- _Exercise requirements_:
If a line in the entries includes "tiesEven", show that line.

(Records from a dataset)
-- ==== Sys2Proof/Machine/Store.lean ====
section
/-!
DEFINITION. Sparse maps in one canonical form: keys strictly rising, and no entry equal to what an
unlisted key reads as. The model's memories, register files and tables of cores are such maps.
-/
namespace Sys2Proof.Machine

/-- A sparse map: entries by rising key. -/
abbrev Map (α : Type) := List (Nat × α)

/-- The value at `k`; an unlisted key reads as `d k`. -/
def Map.get {α : Type} (d : Nat → α) : Map α → Nat → α
  | [], k => d k
  | (j, v) :: m, k => if k = j then v else Map.get d m k

/-- The entry in its place by rising key. -/
def Map.insert {α : Type} (k : Nat) (v : α) : Map α → Map α
  | [] => [(k, v)]
  | (j, w) :: m => if k < j then (k, v) :: (j, w) :: m else (j, w) :: Map.insert k v m

/-- `m` with `k` reading as `v`; writing what an unlisted key reads as removes the entry. -/
def Map.put {α : Type} [DecidableEq α] (d : Nat → α) (m : Map α) (k : Nat) (v : α) : Map α :=
  let r := m.filter fun e => decide (e.1 ≠ k)
  if v = d k then r else Map.insert k v r

/-- Every key of the map is at least `b`, keys rise strictly, and no entry is redundant. -/
def Map.wfFrom {α : Type} [DecidableEq α] (d : Nat → α) : Nat → Map α → Bool
  | _, [] => true
  | b, (j, v) :: m => decide (b ≤ j) && decide (v ≠ d j) && Map.wfFrom d (j + 1) m

/-- The canonical form. -/
def Map.wf {α : Type} [DecidableEq α] (d : Nat → α) (m : Map α) : Bool := Map.wfFrom d 0 m

/-- A map with the entries of keys `lo` to `lo + n - 1` read as unlisted. -/
def Map.clearRange {α : Type} (m : Map α) (lo n : Nat) : Map α :=
  m.filter fun e => !(decide (lo ≤ e.1) && decide (e.1 < lo + n))

/-- Apply a function to every listed value, in canonical form. -/
def Map.mapV {α : Type} [DecidableEq α] (d : Nat → α) (f : α → α) (m : Map α) : Map α :=
  m.filterMap fun (k, v) => if f v = d k then none else some (k, f v)

/-- Bytes of a memory whose unlisted bytes read as 0. -/
abbrev Bytes := Map Byte

def byte0 : Nat → Byte := fun _ => 0

/-- The canonical form of a memory. -/
def Memory.wf (m : Bytes) : Bool := Map.wf byte0 m

/-- One byte. -/
def Bytes.rd (m : Bytes) (a : Nat) : Byte := Map.get byte0 m a

/-- One byte written. -/
def Bytes.wr (m : Bytes) (a : Nat) (b : Byte) : Bytes := Map.put byte0 m a b

/-- `n` bytes from `a`. -/
def Bytes.rdN (m : Bytes) (a : Nat) : Nat → List Byte
  | 0 => []
  | n + 1 => Bytes.rd m a :: Bytes.rdN m (a + 1) n

/-- A run of bytes written from `a`. -/
def Bytes.wrN (m : Bytes) (a : Nat) : List Byte → Bytes
  | [] => m
  | b :: bs => Bytes.wrN (Bytes.wr m a b) (a + 1) bs

/-- A little-endian number of `n` bytes (00 R10). -/
def Bytes.rdLe (m : Bytes) (a n : Nat) : Nat := leNat (Bytes.rdN m a n)

def Bytes.wrLe (m : Bytes) (a n v : Nat) : Bytes := Bytes.wrN m a (leBytes n v)

/-- A map of small natural numbers that are 0 where unlisted (codes, exponent bytes, counts). -/
abbrev NatMap := Map Nat

def NatMap.rd (m : NatMap) (a : Nat) : Nat := Map.get (fun _ => 0) m a
def NatMap.wr (m : NatMap) (a v : Nat) : NatMap := Map.put (fun _ => 0) m a v

/-- Bytes of a byte list seen as an address space starting at 0; past its end it reads 0. -/
def listByte (l : List Byte) (i : Nat) : Byte := l.getD i 0

/-- The `n`-byte little-endian number at offset `i` of a list of bytes. -/
def listLe (l : List Byte) (i n : Nat) : Nat := leNat ((l.drop i).take n)

/-- Pad with zero bytes, or cut, to `n` bytes. -/
def fitBytes (n : Nat) (l : List Byte) : List Byte := (l ++ List.replicate (n - l.length) 0).take n

/-- Replace element `i` of a list. -/
def setAt {α : Type} (l : List α) (i : Nat) (v : α) : List α := l.set i v

end Sys2Proof.Machine
end

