def coreRegs4 : List RegRow :=
  [⟨0x41048, 0x40, 15, 8, 6, 64, 0, [⟨0, 16, .rw⟩, ⟨16, 12, .rw⟩, ⟨28, 12, .rw⟩, ⟨40, 12, .rw⟩, ⟨52, 12, .rw⟩]⟩,
   ⟨0x40000, 0, 1, 0, 1, 32, 4, [⟨0, 8, .rw⟩, ⟨8, 1, .rw⟩, ⟨9, 23, .ro⟩]⟩,
   ⟨0x40008, 0, 1, 0, 1, 32, 0, [⟨0, 3, .ro⟩, ⟨3, 13, .ro⟩, ⟨16, 1, .ro⟩, ⟨17, 1, .ro⟩, ⟨18, 14, .ro⟩]⟩,
   ⟨0x40010, 0, 1, 0, 1, 64, 0, [⟨0, 48, .rw⟩, ⟨48, 16, .ro⟩]⟩,
   ⟨0x40018, 0, 1, 0, 1, 32, 1, [⟨0, 16, .rw⟩, ⟨16, 16, .ro⟩]⟩,
   ⟨0x40020, 0, 1, 0, 1, 32, 0, [⟨0, 22, .rw⟩, ⟨22, 10, .ro⟩]⟩,
   ⟨0x40024, 0, 1, 0, 1, 32, 0, [⟨0, 6, .ro⟩, ⟨6, 26, .ro⟩]⟩,
   ⟨0x40028, 0, 1, 0, 1, 32, 0, [⟨0, 6, .rw⟩, ⟨6, 26, .ro⟩]⟩,
   ⟨0x40030, 0, 1, 0, 1, 64, 0, [⟨0, 64, .ro⟩]⟩,
   ⟨0x40038, 0, 1, 0, 1, 64, 0, [⟨0, 64, .ro⟩]⟩,
   ⟨0x40040, 0, 1, 0, 1, 64, 0, [⟨0, 64, .ro⟩]⟩,
   ⟨0x40048, 0, 1, 0, 1, 64, 0, [⟨0, 64, .ro⟩]⟩]

def coreRegs5 : List RegRow :=
  [⟨0x40050, 0, 1, 0, 1, 64, 0, [⟨0, 64, .ro⟩]⟩,
   ⟨0x40058, 0, 1, 0, 1, 64, 0, [⟨0, 64, .ro⟩]⟩,
   ⟨0x40060, 0, 1, 0, 1, 64, 0, [⟨0, 64, .ro⟩]⟩,
   ⟨0x50000, 0x40, 1024, 0, 1, 32, 0x2000800, [⟨0, 1, .rw⟩, ⟨1, 1, .rw⟩, ⟨2, 2, .rw⟩, ⟨4, 2, .rw⟩, ⟨6, 8, .rw⟩, ⟨14, 8, .rw⟩, ⟨22, 4, .rw⟩, ⟨26, 6, .ro⟩]⟩,
   ⟨0x50004, 0x40, 1024, 0, 1, 32, 0x3030303, [⟨0, 5, .rw⟩, ⟨8, 5, .rw⟩, ⟨16, 5, .rw⟩, ⟨24, 5, .rw⟩, ⟨5, 3, .ro⟩, ⟨13, 3, .ro⟩, ⟨21, 3, .ro⟩, ⟨29, 3, .ro⟩]⟩,
   ⟨0x50008, 0x40, 1024, 0, 1, 32, 0x3d000000, [⟨0, 32, .rw⟩]⟩,
   ⟨0x5000c, 0x40, 1024, 0, 1, 32, 0x3d800000, [⟨0, 32, .rw⟩]⟩,
   ⟨0x50010, 0x40, 1024, 0, 1, 32, 0xd800000, [⟨0, 32, .rw⟩]⟩,
   ⟨0x50014, 0x40, 1024, 0, 1, 32, 0, [⟨0, 8, .rw⟩, ⟨8, 8, .rw⟩, ⟨16, 12, .rw⟩, ⟨28, 4, .ro⟩]⟩,
   ⟨0x50018, 0x40, 1024, 0, 1, 32, 0, [⟨0, 21, .rw⟩, ⟨21, 11, .ro⟩]⟩,
   ⟨0x50020, 0x40, 1024, 0, 1, 64, 0, [⟨0, 64, .rw⟩]⟩,
   ⟨0x1000, 0x10, 16, 0, 1, 64, 0, [⟨0, 22, .rw⟩, ⟨22, 10, .ro⟩, ⟨32, 10, .rw⟩, ⟨42, 10, .rw⟩, ⟨52, 12, .ro⟩]⟩]

def coreRegs6 : List RegRow :=
  [⟨0x1008, 0x10, 16, 0, 1, 32, 0, [⟨0, 10, .ro⟩, ⟨10, 10, .ro⟩, ⟨20, 10, .ro⟩, ⟨30, 1, .w1c⟩, ⟨31, 1, .ro⟩]⟩,
   ⟨0, 0, 1, 0, 1, 32, 0, [⟨0, 1, .rw⟩, ⟨1, 31, .ro⟩]⟩,
   ⟨4, 0, 1, 0, 1, 32, 0, [⟨0, 4, .ro⟩, ⟨4, 1, .ro⟩, ⟨5, 1, .ro⟩, ⟨6, 26, .ro⟩]⟩,
   ⟨8, 0, 1, 0, 1, 64, 0, [⟨0, 6, .ro⟩, ⟨6, 3, .ro⟩, ⟨9, 6, .ro⟩, ⟨15, 3, .ro⟩, ⟨18, 6, .ro⟩, ⟨24, 5, .ro⟩, ⟨29, 3, .ro⟩, ⟨32, 7, .ro⟩, ⟨39, 7, .ro⟩, ⟨46, 18, .ro⟩]⟩,
   ⟨0x10, 0, 1, 0, 1, 64, 0, [⟨0, 64, .ro⟩]⟩,
   ⟨0x18, 0, 1, 0, 1, 64, 0xffffffffffffffff, [⟨0, 64, .rw⟩]⟩,
   ⟨0x20, 0, 1, 0, 1, 64, 0, [⟨0, 16, .ro⟩, ⟨16, 16, .ro⟩, ⟨32, 32, .ro⟩]⟩,
   ⟨0x2400, 0, 1, 0, 1, 32, 0, [⟨0, 9, .ro⟩, ⟨9, 7, .ro⟩, ⟨16, 7, .ro⟩, ⟨23, 9, .ro⟩]⟩,
   ⟨0x2408, 0, 1, 0, 1, 64, 0, [⟨0, 64, .ro⟩]⟩,
   ⟨0x2410, 0, 1, 0, 1, 64, 0, [⟨0, 64, .ro⟩]⟩,
   ⟨0x2418, 0, 1, 0, 1, 64, 0, [⟨0, 4, .ro⟩, ⟨4, 4, .ro⟩, ⟨8, 12, .ro⟩, ⟨20, 4, .ro⟩, ⟨24, 3, .ro⟩, ⟨27, 35, .ro⟩, ⟨62, 1, .ro⟩, ⟨63, 1, .w1c⟩]⟩,
   ⟨0x2420, 0, 1, 0, 1, 64, 0, [⟨0, 64, .ro⟩]⟩]
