/-- The N code of a finite element at exponent e (R87-R89): the code, and whether it clamped. -/
def nCode (q : QCfg) (e : Int) (neg : Bool) (mag : Rat) : Nat × Bool :=
  if q.fmt = 0 then ((if neg && decide (mag > 0) then 1 else 0), false) else
  let w := q.fmt + 1
  let r : Int := (roundInt .tiesEven neg (mag / (q.scale * pow2 e)) : Nat)
  let r := if neg then -r else r
  let hi : Int := topMag q.fmt
  let lo : Int := if q.inl then -hi else -(2 ^ q.fmt : Nat)
  if r > hi then (wrapInt w hi, true) else if r < lo then (wrapInt w lo, true) else (wrapInt w r, false)

/-- The G code of a finite element (R91, R92): the code, and whether it saturated. -/
def gCode (q : QCfg) (e : Int) (draw : Nat) (neg : Bool) (mag : Rat) : Nat × Bool :=
  let x := mag / (q.scale * pow2 e)
  let t : Rat := (topMag q.fmt : Nat)
  if x > t then (gEncode q.fmt neg t, true) else (gEncode q.fmt neg (stochMag q.fmt draw x), false)

/-- What one block conversion yields. -/
structure QBlock where
  codes : List Nat
  exp : Nat
  /-- inlay list entries assigned in this block, in order -/
  inlays : List Nat := []
  uf : Bool := false
  sat : Bool := false
  extras : Nat := 0
  nonfinite : Bool := false
deriving DecidableEq, Repr

/-- Convert one block of 32 elements; `used` inlay entries of the tile are taken already, and the
block's draws start at counter `ctr` (R82-R93, R101). -/
def quantBlock (q : QCfg) (used : Nat) (ctr : DWord) (elems : List (Option Nat)) : QBlock :=
  let cls := elems.map (classify q)
  let isG := fmtIsG q.fmt
  if cls.any (· == .nanE) && q.fmt != 10 then
    { codes := elems.map fun _ => 0, exp := 0, nonfinite := true }
  else
    let hasInf := cls.any fun c => match c with | .infE _ => true | _ => false
    let hasOut := cls.any fun c => match c with | .outlier _ _ => true | _ => false
    let a0 : Rat := cls.foldl (fun m c => match c with | .inlier _ x => max m x | _ => m) 0
    let a : Rat := if a0 = 0 && hasOut then q.theta else a0
    if a = 0 && !hasInf then
      { codes := cls.map fun c => match c with
          | .inlier n _ => if isG then gEncode q.fmt n 0 else 0
          | .nanE => 0x7E
          | _ => 0
        exp := 0 }
    else
      let e0 : Int := if a = 0 then 127 else rawExp a ((topMag q.fmt : Rat) * q.scale)
      let atFloor := decide (e0 < -126)
      let e : Int := if e0 < -126 then -126 else if e0 > 127 then 127 else e0
      let ceil := decide (e0 > 127)
      let step := fun (st : List Nat × List Nat × Bool × Nat × Nat) (c : ElemClass) =>
        let (codes, inl, sat, ext, j) := st
        let draw := rsDraw q.key (ctr + BitVec.ofNat 64 j)
        match c with
        | .padding => (0 :: codes, inl, sat, ext, j + 1)
        | .nanE => (0x7E :: codes, inl, sat, ext, j + 1)
        | .infE n =>
          if q.fmt = 10 then (g8fmt.infBits n :: codes, inl, sat, ext, j + 1)
          else if isG then (gEncode q.fmt n (topMag q.fmt : Nat) :: codes, inl, true, ext, j + 1)
          else if q.fmt = 0 then (b2n n :: codes, inl, sat, ext, j + 1)
          else
            let top : Int := if n then -(topMag q.fmt : Int) else topMag q.fmt
            (wrapInt (q.fmt + 1) top :: codes, inl, true, ext, j + 1)
        | .inlier n m =>
          let (k, s) := if isG then gCode q e draw n m else nCode q e n m
          (k :: codes, inl, sat || (s && ceil), ext, j + 1)
        | .outlier n m =>
          if used + inl.length < 16 then
            (inlayCode q.fmt :: codes, (fp32.round .tiesEven n m).1 :: inl, sat, ext, j + 1)
          else
            let (k, _) := nCode q e n m
            (k :: codes, inl, sat, ext + 1, j + 1)
      let (codes, inl, sat, ext, _) := cls.foldl step ([], [], false, 0, 0)
      let zero := (cls.zip codes.reverse).all fun (c, k) =>
        decide (c = .padding) || (if isG then decide (field k 0 (fmtWidth q.fmt - 1) = 0) else decide (k = 0))
      let under := atFloor && zero && decide (q.fmt ≠ 0)
      { codes := codes.reverse, exp := if under then 0 else (e + 127).toNat, inlays := inl.reverse,
        uf := under, sat := sat, extras := ext }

- _Written solution_:
  let r : Int := (roundInt .tiesEven neg (mag / (q.scale * pow2 e)) : Nat)
            (inlayCode q.fmt :: codes, (fp32.round .tiesEven n m).1 :: inl, sat, ext, j + 1)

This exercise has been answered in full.